The Peckett W4 class is a class of 0-4-0 ST steam locomotives built by Peckett and Sons at the Atlas Works factory in Bristol, England from 1885 to 1906. 140 Peckett W4 locomotives were built in total, and they were part of a family of six W-class locomotive engines (W2 through W7), which featured cylinders 14 in in diameter. The W4 class has a piston stroke of 20 in, driving wheels with a diameter of 3 ft 3+1/2 in and a wheelbase of 5 ft 6 in.

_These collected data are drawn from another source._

/-- The mask of a stopped copy's record: the destinations whole before the block, when the side band stopped a `cpm` (24 R425). -/
def stoppedMask (c : Copy) (code : Byte) : Nat := if code = 0x50 && !c.resumed then deliveredMask c else 0

/-- A copy leaves its engine, and a saved thread's frame its count (20 R388). -/
def copyLeaves (s : State) (r : Nat) (c : Copy) : State := ({ s with dev := leaveCopy s.dev r c } : State).frameSync r c.slot []

/-- A stopped copy whose lower pieces are all in place ends (R360). -/
def endStopped (s : State) (r : Nat) (c : Copy) (t : Nat) (code : Byte) : State :=
  let k := s.dev.core r
  let d0 := if k.regs.prbase.getLsbD 18 then
      s.dev.onCore r (fun k => { k with lmem := k.lmem.setWords (progressAt k (compTag c.comp)) (progressWords c code) })
    else s.dev
  let cause : Byte := if c.refused then 0x20 else 0x58
  let sub : Byte := if c.refused then 10 else code
  let x := postRecord d0 r c (copyEvent c.stopType (homeSlot k.eng c.slot) cause.toNat sub.toNat (stoppedMask c code)) (copyDetail c t) 2
  if x.2 then copyLeaves { s with dev := x.1 } r c else { s with dev := x.1 }

/-- Words below an offset set full, and the copy put back. -/
def fillBelow (s : State) (r : Nat) (c : Copy) (lim : Nat) : State × Copy :=
  let x := settleFull s c lim
  ({ x.1 with dev := putCopy x.1.dev r x.2 }, x.2)

/-- After a change to a copy: its end when it has stopped and all below the resume offset is in place, else the words of whole pieces set
full. The words of the piece it stops in are set full as it ends, so that what is in place there stays known until then. A copy of an
ended group has another end (20 R385). -/
def settleCopy (s : State) (r : Nat) (c : Copy) : State :=
  let whole := c.start + 512 * copyHole c
  match c.stop with
  | some (t, code) =>
    if c.stage = 0 && !c.ending && fullBelow c = t && c.awaits.all (fun e => t ≤ pieceStart c e.1) then
      let x := fillBelow s r c t
      endStopped x.1 r x.2 t code
    else (fillBelow s r c (Nat.min whole t)).1
  | none => (fillBelow s r c whole).1

/-- Whether an end of a copy lies at another device. -/
def remoteEnd (d : Dev) (p : Word) : Bool := pspace p = 6 && ppeer p ≠ d.objs.peerSelf.toNat

/-- A copy's request to a peer. -/
def copyReq (c : Copy) (p : Word) (op : ReqOp) : Req :=
  { id := c.id, cls := .none, op := op, ptr := p, loc := .peer (ppeer p) (paddr p), dst := .none, pc := c.pc, asid := c.asid, domain := 0,
    die := false, pkg := false, sys := false, kind := 10, elem := 0, key := 0, judged := false }

/-- Put requests into the fabric at the source port (25 R444). -/
def Dev.toFabric (d : Dev) (r k : Nat) (l : List Req) : Dev :=
  d.onObjs (fun o => { o with fabric := o.fabric ++ l.map (fun q => ⟨r, k, q, [], 0, false⟩) })

/-- Parts whose bytes follow one another at both ends make one (25 R454). -/
def joinParts (k : CpKind) (l : List (Nat × List Byte)) : List (Nat × List Byte) :=
  let dst := fun (t : Nat) => (k.dstAt t).head?.bind (·.2)
  l.foldr (fun e acc => match acc with
    | (u, b) :: rest => if u = e.1 + e.2.length && dst u == (dst e.1).bind (fun p => padvance p e.2.length) then (e.1, e.2 ++ b) :: rest else e :: acc
    | [] => [e]) []

/-- Write packets of a run of bytes: one for each 256-byte aligned block of the target's addresses (25 R454). Two runs of a `cpa` that
leave a gap in one block go in two packets (log 57). -/
def packets (c : Copy) : Nat → Word → Nat → List Byte → List Req
  | 0, _, _, _ => []
  | f + 1, p, t, bs =>
    if bs.isEmpty then []
    else
      let n := Nat.min bs.length (256 - paddr p % 256)
      copyReq c p (.block t (bs.take n)) :: packets c f ((padvance p n).getD p) (t + n) (bs.drop n)

/-- The place of `n` bytes at an end of a copy, where its checks pass. -/
def endLoc (s : State) (r : Nat) (c : Copy) (n : Nat) (rd : Bool) (p : Option Word) : List Loc :=
  match p with
  | none => []
  | some p => match copyPlace s r c.asid p n rd (!rd) with
    | .ok l _ => l.lines n
    | _ => []

/-- The walk that an end of a part needs is held (22 R417). -/
def partHeld (s : State) (c : Copy) (e : Nat × Nat) : Bool :=
  (c.kind.srcAt e.1).any (ptrHeld s c.asid) || (c.kind.dstAt e.1).any (fun x => x.2.any (ptrHeld s c.asid))

/-- The places that a piece's parts touch in this device. -/
def pieceLocs (s : State) (r : Nat) (c : Copy) (l : List (Nat × Nat)) : List Loc :=
  l.flatMap (fun e => endLoc s r c e.2 true (c.kind.srcAt e.1) ++ (c.kind.dstAt e.1).flatMap (fun x => endLoc s r c e.2 false x.2))
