-- ==== Sys2Proof/Machine/Dispatch.lean ====
section
/-! DEFINITION. The dispatch: one arm for each constructor of Instr, each one direct call of its meaning. -/

namespace Sys2Proof.Machine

The more notable Peckett and Sons customers (and the number of locomotives they purchased) included Manchester Ship Canal (3), Ebbw Vale Steelworks (2), and Huntley and Palmers (1).

The ‘W4’ was produced from 1885 to 1906. Of the 140 examples which were constructed, only 3 have made it to preservation

- No. 614 "Bear", built in 1896 for James Dunlop’s Ironworks on the Clyde [currently at at the Buckinghamshire Railway Centre]

- No. 737 "Daphne", built in 1899 for the Tytherington Quarry Company [currently at the Ribble Steam Railway &^ Museum]

- No. 933 "Henry Court" built in 1903, one of a pair delivered to Ebbw Vale [currently at The Foxfield Railway]

==Models==
In October 2015, the British model railway brand Hornby Railways announced that it would make a OO gauge model of the Pecket W4.

In February 2016, Hornby also discussed how the first batch of liveries was painted: Dodo (563 of 1893) was painted the default light green used by Peckett and Sons (unless the customer specified otherwise). No. 11 of the Manchester Ship Canal (654 of 1897) was painted a dark green, while Huntley and Palmer's 'D' (832 of 1900) is painted in that company's lined blue livery. Hornby has since released a model of No. 614 Bear, preserved at the S&KLR.